====== Available data

theorem witness_OnlyTheStatusReadSynchronises :
    (∃ t, step (hosting unsynced (.read .four 8)) = .next t ∧ unsynced.awaitSync = true ∧ t.awaitSync = false) ∧
      (∃ t, step { unsynced with pending := [.reset] } = .next t ∧ t.awaitSync = false) ∧
      ∃ t, step (hosting State.reset (.write .four 4 0)) = .next t ∧ State.reset.awaitSync = false ∧ t.awaitSync = true := by
  exact ⟨⟨_, rfl, rfl, rfl⟩, ⟨_, rfl, rfl⟩, ⟨_, rfl, rfl, rfl⟩⟩

/-! Reset and the whole machine -/

/-- While BUSY, and in IDLE with bytes, an entry and a pixel to forget. -/
theorem witness_ResetGivesEveryRegisterItsValue :
    ((running 3).params.wf = true ∧ (running 3).noHostFault ∧
      ({ running 3 with pending := [.reset] } : State).pending = .reset :: []) ∧
      let s : State := { stream vector2 with pending := [.reset], pal := greys 0 [1], pix1 := greys 0 [2] }
      s.params.wf = true ∧ s.noHostFault ∧ s.pending = .reset :: [] := by
  constructorm* _ ∧ _ <;> rfl

theorem witness_OnlyTheHostWritesTheInputWindow :
    ∃ t, step (hosting (stream [1]) (.write .one 0x10000000 2)) = .next t ∧ t.inByte 0 ≠ (stream [1]).inByte 0 := by
  exact ⟨_, rfl, by decide⟩

theorem witness_StepStopsOnlyOnABadConfiguration :
    (1 ≤ small.params.gridCap ∧ 54 ≤ small.params.inCap) ∧ ¬ 1 ≤ ({ small with params := ⟨0, 54⟩ } : State).params.gridCap := by
  constructorm* _ ∧ _ <;> first | rfl | decide

/-- With none pending, and with a reset after the engine's turn. -/
theorem witness_BusyEngineEndsItsCommand :
    (∀ k, Turn.reset ∉ (running 3).pending.take k) ∧
    Turn.reset ∉ ({ running 3 with pending := [.engine, .reset] } : State).pending.take 1 ∧
    (running 3).params.wf = true ∧ (running 3).noHostFault ∧ (running 3).seq = .busy 3 := by
  exact ⟨fun k h => by simp [running, State.reset, State.issue] at h, by decide, test_wf_default, rfl, rfl⟩

theorem witness_StepKeepsTheInvariant :
    (running 0).Inv ∧ (running 0).noHostFault ∧ ∃ t, step (running 0) = .next t := by
  exact ⟨by constructor <;> decide, rfl, ⟨_, rfl⟩⟩

end Sys2Proof.Tests
end

section
/-! Dispatch of a decoded command, the header shadows after PARSE and DECODE, and the output of a sharpen sum. -/

namespace Sys2Proof.Machine

/-! ### Dispatch -/

/-- The engine's turn runs the command its latched word decodes to (R92, R93). -/
theorem engineTurn_of_decoded {s : State} {w : Word} {i : Instr} (hs : s.seq = .busy w) (hd : decodeWord w = .ok i) :
    engineTurn s = exec i s := by
  simp only [engineTurn, hs, runWord, hd]

/-- Settles O4: the step is the engine's turn, which runs the decoded command. -/
theorem stepRunsTheDecodedCommand : Obligations.StepRunsTheDecodedCommand := by
  intro s w i hwf _ hs hd
  constructor
  · intro rest hp
    rw [step_cons hwf hp]
    exact engineTurn_of_decoded (s := { s with pending := rest }) hs hd
  · intro hp
    rw [step_nil hwf hp]
    exact engineTurn_of_decoded hs hd

/-! ### The header shadows -/

/-- Settles O14: the shadows are the raw fields exactly where the length check of R102 passes. -/
theorem fileHeaderShadowsHoldTheRawFields : Obligations.FileHeaderShadowsHoldTheRawFields := by
  intro s i _ hi
  obtain ⟨t, ht, hfile, -⟩ := exec_headers hi s
  refine ⟨t, ht, fun hlen => ?_, fun (hlen : s.streamLen < 14) => by rw [hfile, if_pos hlen]⟩
  have hread : ¬ s.streamLen < 14 := Nat.not_lt.mpr hlen
  rw [hfile, if_neg hread]
  exact readFileHdr_bytes s

/-- Settles O15: the shadows are the raw fields exactly where the signature check of R103 and the length check of R104
pass. -/
theorem infoHeaderShadowsHoldTheRawFields : Obligations.InfoHeaderShadowsHoldTheRawFields := by
  intro s i _ hi
  obtain ⟨t, ht, -, hinfo⟩ := exec_headers hi s
  refine ⟨t, ht, fun hlen h0 h1 => ?_, fun hfail => ?_⟩
  · have hpass : ¬ (s.streamLen < 54 ∨ s.memRead 0 2 ≠ 19778) :=
      not_or.mpr ⟨Nat.not_lt.mpr hlen, not_not.mpr ((signature_iff s).mpr ⟨h0, h1⟩)⟩
    rw [hinfo, if_neg hpass]
    exact readInfoHdr_bytes s
  · have hstop : s.streamLen < 54 ∨ s.memRead 0 2 ≠ 19778 := by
      rwa [ne_eq, signature_iff, not_and_or]
    rw [hinfo, if_pos hstop]

/-! ### The sharpen output -/

/-- A byte made of an integer in range holds it. -/
theorem ofInt_byte_toNat {n : Int} (h0 : 0 ≤ n) (h1 : n ≤ 255) : ((BitVec.ofInt 8 n).toNat : Int) = n := by
  rw [BitVec.toNat_ofInt]
  omega

/-- WRAP stores the sum modulo 256 (R140). -/
theorem outSharp_wrap (n : Int) : ((outSharp false n).toNat : Int) = n % 256 :=
  ofInt_byte_toNat (by omega) (by omega)

/-- CLAMP stores the sum clamped to a byte's range (R140). -/
theorem outSharp_clamp (n : Int) : ((outSharp true n).toNat : Int) = max 0 (min 255 n) :=
  ofInt_byte_toNat (by omega) (by omega)

/-- Settles O31: both stored values are in a byte's range, and are the sum itself where the sum is. -/
theorem sharpenStoresWrappedOrClamped : Obligations.SharpenStoresWrappedOrClamped := by
  intro n
  refine ⟨outSharp_wrap n, outSharp_clamp n, fun h0 h1 => ⟨?_, ?_⟩⟩
  · rw [outSharp_wrap]
    omega
  · rw [outSharp_clamp]
    omega

end Sys2Proof.Machine
end

section
/-! Progress: a step stops only on a bad configuration, and a BUSY engine ends its command. -/

namespace Sys2Proof.Machine

/-! ### No step stops, and none changes the parameters -/

/-- The engine's turn keeps the parameters (R9, R45). -/
theorem engineTurn_params {s t : State} (h : engineTurn s = .next t) : t.params = s.params := by
  rcases engineTurn_frame h with ⟨-, rfl⟩ | ⟨-, ht⟩
  · rfl
  · rw [ht]

/-- A host access keeps the parameters (R9, R22). -/
theorem hostAccess_params (s : State) (a : Access) : (s.hostAccess a).params = s.params := by
  cases a with
  | read z a =>
    show (s.hostRead z a).params = _
    obtain ⟨r, e | ⟨-, e⟩ | ⟨-, -, -, e⟩⟩ := hostRead_effect s z a <;> rw [e] <;> rfl
  | write z a v =>
    show (s.hostWrite z a v).params = _
    rcases hostWrite_cases s z a v with ⟨-, e⟩ | ⟨-, -, -, e⟩ | ⟨-, -, e⟩ <;> rw [e]
    · rfl
    · rfl
    · show (s.writeTarget _ z v).params = _
      rcases writeTarget_cases s (decodeAddr a) z v with e | ⟨_, r, -, -, e⟩ | ⟨off, -, e⟩ | ⟨b, i, -, -, e⟩ <;> rw [e]
      · rw [writeReg_frame]
      · rw [writeInput_frame]
      · exact setBank_params _ _ _

/-- Every turn answers a next state with the same parameters (R51, R92, R170). -/
theorem takeTurn_next (u : Turn) (s : State) : ∃ t, takeTurn u s = .next t ∧ t.params = s.params := by
  cases u with
  | host a => exact ⟨_, rfl, hostAccess_params s a⟩
  | engine =>
    obtain ⟨t, ht⟩ := engineTurn_next s
    exact ⟨t, ht, engineTurn_params ht⟩
  | reset => exact ⟨_, rfl, rfl⟩

/-- Settles O51: a legal configuration takes a turn, and every turn answers a next state. -/
theorem stepStopsOnlyOnABadConfiguration : Obligations.StepStopsOnlyOnABadConfiguration := by
  intro s
  have hwf := s.params.wf_iff
  constructor
  · intro h
    have hlegal := hwf.mpr h
    cases hp : s.pending with
    | nil =>
      rw [step_nil hlegal hp]
      exact takeTurn_next .engine s
    | cons u rest =>
      rw [step_cons hlegal hp]
      exact takeTurn_next u { s with pending := rest }
  · intro h
    exact step_of_not_wf (Bool.eq_false_iff.mpr fun hlegal => h (hwf.mp hlegal))

/-! ### A BUSY engine ends its command -/

/-- The engine's turn ends the command of a BUSY engine: IDLE, with DONE set (R92). -/
theorem engineTurn_ends {s : State} (hs : s.seq ≠ .idle) :
    ∃ t, engineTurn s = .next t ∧ t.seq = .idle ∧ t.status.done = true := by
  obtain ⟨t, ht⟩ := engineTurn_next s
  rcases engineTurn_frame ht with ⟨hidle, -⟩ | ⟨-, hframe⟩
  · exact absurd hidle hs
  · exact ⟨t, ht, by rw [hframe], by rw [hframe]⟩

/-- A run of one step. -/
theorem run_one {s t : State} (h : step s = .next t) : Sys2Proof.core.run 1 s = .next t := by
  rw [run_succ h, run_zero]

/-- A BUSY engine ends within its pending turns and one, by induction on the turns: host accesses leave it BUSY, and the
first other turn, or the empty list, ends it (R92, R172). -/
theorem busy_ends_within (turns : List Turn) {s : State} {w : Word} (hwf : s.params.wf = true) (hs : s.seq = .busy w)
    (hp : s.pending = turns) :
    ∃ k ≤ turns.length + 1, ∃ t : State, Sys2Proof.core.run k s = .next t ∧ t.seq = .idle ∧
      (Turn.reset ∉ turns.take k → t.status.done = true) := by
  have hbusy : s.seq ≠ .idle := by rw [hs]; exact Seq.noConfusion
  induction turns generalizing s with
  | nil =>
    obtain ⟨t, ht, hidle, hdone⟩ := engineTurn_ends hbusy
    exact ⟨1, le_rfl, t, run_one (by rw [step_nil hwf hp, ht]), hidle, fun _ => hdone⟩
  | cons u rest ih =>
    have hstep := step_cons hwf hp
    cases u with
    | engine =>
      obtain ⟨t, ht, hidle, hdone⟩ := engineTurn_ends (s := { s with pending := rest }) hbusy
      exact ⟨1, by simp, t, run_one (hstep.trans ht), hidle, fun _ => hdone⟩
    | reset =>
      exact ⟨1, by simp, _, run_one hstep, rfl, fun hno => absurd (by simp) hno⟩
    | host a =>
      obtain ⟨hs', hparams, hpending⟩ := hostAccess_of_busy (s := { s with pending := rest }) hs a
      obtain ⟨k, hk, t, hrun, hidle, hdone⟩ :=
        ih (by rw [hparams]; exact hwf) hs' hpending (by rw [hs']; exact Seq.noConfusion)
      refine ⟨k + 1, by simpa using hk, t, by rw [run_succ hstep, hrun], hidle, fun hno => hdone fun hmem => hno ?_⟩
      exact List.mem_cons_of_mem _ hmem

/-- Settles O52, by induction on the pending turns. -/
theorem busyEngineEndsItsCommand : Obligations.BusyEngineEndsItsCommand :=
  fun _ _ hwf _ hs => busy_ends_within _ hwf hs rfl

end Sys2Proof.Machine
end

section
/-! The invariant: every stage of a command keeps it but for the flags of a running command, and so every turn keeps it. -/

namespace Sys2Proof.Machine

/-! ### The part of the invariant that the stages of a command keep -/

/-- The invariant without its clauses on a BUSY engine. Within its atomic step a command may set TRUNC and RANGE, so its
stages keep this part only (R91, R116, R140). -/
def State.Sound (s : State) : Prop := ({ s with seq := .idle } : State).Inv

theorem State.Inv.sound {s : State} (h : s.Inv) : s.Sound :=
  { h with
    busySync := (absurd rfl ·)
    busyFlags := (absurd rfl ·) }

/-- On an IDLE engine the sound part is the whole invariant. -/
theorem State.Sound.inv_of_idle {s : State} (h : s.Sound) (hs : s.seq = .idle) : s.Inv :=
  { h with
    busySync := (absurd hs ·)
    busyFlags := (absurd hs ·) }

/-- Every error code is a number from 1 to 12 (R150). -/
theorem EngineError.code_range (e : EngineError) : e.code.toNat ≤ 12 ∧ e.code ≠ 0 := by
  cases e <;> decide

theorem State.Sound.finish {s : State} (h : s.Sound) : s.finish.Inv :=
  { h with
    busySync := (absurd rfl ·)
    busyFlags := (absurd rfl ·) }

theorem State.Sound.raise {s : State} (h : s.Sound) (e : EngineError) : (s.raise e).Inv :=
  { h with
    code := e.code_range.1
    errCode := iff_of_true rfl e.code_range.2
    busySync := (absurd rfl ·)
    busyFlags := (absurd rfl ·) }

/-! ### The header parser -/

/-- A two-byte field leaves the upper half of its register 0 (R30, R31). -/
theorem le16_toNat_lt (s : State) (a : Nat) : (s.le16 a).toNat < 65536 := by
  rw [le16_toNat]
  exact memRead_lt s a 2

theorem State.Sound.setFileHdr {s : State} (h : s.Sound) : (s.setFileHdr s.readFileHdr).Sound :=
  { h with signature := le16_toNat_lt s 0 }

theorem State.Sound.withHeaders {s : State} (h : s.Sound) : s.withHeaders.Sound :=
  { h with
    signature := le16_toNat_lt s 0
    planes := le16_toNat_lt s 26
    bpp := le16_toNat_lt s 28 }

/-- A palette larger than PAL stops the parser before it is loaded (R107, R108). -/
theorem headerError_of_oversizedPalette {s : State} (hb : s.streamBpp ≤ 8) (hc : Config.palDepth < s.streamColors) :
    s.headerError ≠ none ∧ s.headerError ≠ some .seekError ∧ s.headerError ≠ some .allocationError := by
  rw [Config.palDepth] at hc
  have hcheck : ¬ (s.streamBpp = 1 ∨ s.streamBpp = 4 ∨ s.streamBpp = 8 ∨ s.streamBpp = 16 ∨ s.streamBpp = 24) ∨
      ((s.streamBpp = 1 ∧ s.streamColors ≠ 1) ∨ (s.streamBpp = 4 ∧ s.streamColors ≠ 16) ∨
        (s.streamBpp = 8 ∧ s.streamColors ≠ 256)) := by omega
  rcases hcheck with hdepth | hsize
  · simp only [State.headerError, if_pos hdepth]
    split_ifs <;> decide
  · simp only [State.headerError, if_pos hsize]
    split_ifs <;> decide

/-- The palette stage keeps PAL inside its 256 entries (R40, R111). -/
theorem State.Sound.withPalette {s : State} (h : s.Sound)
    (hfit : s.streamBpp ≤ 8 → s.streamColors ≤ Config.palDepth) : s.withPalette.Sound := by
  rw [State.withPalette]
  split
  · next hb =>
    exact { h.withHeaders with
      palWf := Memory.wf_fill h.palWf _ _ _
      palBelow := Memory.below_fill h.palBelow _ _ (by simpa using hfit hb) }
  · exact h.withHeaders

theorem State.Sound.parsed {s : State} (h : s.Sound) (he : s.headerError = none) : s.parsed.Sound :=
  have hpal := h.withPalette fun hb => Nat.not_lt.mp fun hc => (headerError_of_oversizedPalette hb hc).1 he
  { hpal with
    rowBytes := by
      show (BitVec.ofNat 32 (rowStride _ _)).toNat % 4 = 0
      rw [BitVec.toNat_ofNat, rowStride]
      omega }

theorem State.Sound.partlyParsed {s : State} (h : s.Sound) {e : EngineError} (he : s.headerError = some e) :
    (s.partlyParsed e).Sound := by
  rw [State.partlyParsed]
  split_ifs with _ _ hload
  · exact h
  · exact h.setFileHdr
  · refine h.withPalette fun hb => Nat.not_lt.mp fun hc => ?_
    obtain ⟨-, hseek, halloc⟩ := headerError_of_oversizedPalette hb hc
    rcases hload with rfl | rfl
    · exact hseek he
    · exact halloc he
  · exact h.withHeaders

/-! ### The row loop -/

theorem State.Sound.commitGrid {s : State} (h : s.Sound) : (commitGrid s).Sound := { h with }

/-- The row loop keeps bank 0 inside a grid that fits (R41, R113, R116, R125). -/
theorem State.Sound.unpackRows {s : State} (h : s.Sound) (hfit : s.hdrHeight * s.hdrWidth ≤ s.params.gridCap) :
    (unpackRows s 0 s.hdrHeight).Sound := by
  obtain ⟨j, hj, -, -, hrows⟩ := unpackRows_eq s 0 s.hdrHeight
  have hpix : (Machine.unpackRows s 0 s.hdrHeight).pix0 =
      Memory.fillRows (Memory.fillRows s.pix0 s.hdrWidth 0 s.rowPixel j) s.hdrWidth (0 + j) (fun _ _ => Pixel.black)
        (s.hdrHeight - (0 + j)) := by
    rw [hrows]
    split <;> rfl
  have hfull : (0 + j) * s.hdrWidth ≤ s.hdrHeight * s.hdrWidth := Nat.mul_le_mul_right _ (by omega)
  have hblack : 0 + j + (s.hdrHeight - (0 + j)) = s.hdrHeight := by omega
  rw [unpackRows_frame, hpix]
  exact { h with
    pix0Wf := Memory.wf_fillRows (Memory.wf_fillRows h.pix0Wf _ _ _ _) _ _ _ _
    pix0Below := Memory.below_fillRows (Memory.below_fillRows h.pix0Below _ _ _ (hfull.trans hfit)) _ _ _
      (by rw [hblack]; exact hfit)
    busyFlags := (absurd rfl ·) }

============

Among the lines above, find those that contain the word "obtain" and copy them.

Problem solution →
  obtain ⟨t, ht, hfile, -⟩ := exec_headers hi s
  obtain ⟨t, ht, -, hinfo⟩ := exec_headers hi s
    obtain ⟨r, e | ⟨-, e⟩ | ⟨-, -, -, e⟩⟩ := hostRead_effect s z a <;> rw [e] <;> rfl
    obtain ⟨t, ht⟩ := engineTurn_next s
  obtain ⟨t, ht⟩ := engineTurn_next s
    obtain ⟨t, ht, hidle, hdone⟩ := engineTurn_ends hbusy
      obtain ⟨t, ht, hidle, hdone⟩ := engineTurn_ends (s := { s with pending := rest }) hbusy
      obtain ⟨hs', hparams, hpending⟩ := hostAccess_of_busy (s := { s with pending := rest }) hs a
      obtain ⟨k, hk, t, hrun, hidle, hdone⟩ :=
    obtain ⟨-, hseek, halloc⟩ := headerError_of_oversizedPalette hb hc
  obtain ⟨j, hj, -, -, hrows⟩ := unpackRows_eq s 0 s.hdrHeight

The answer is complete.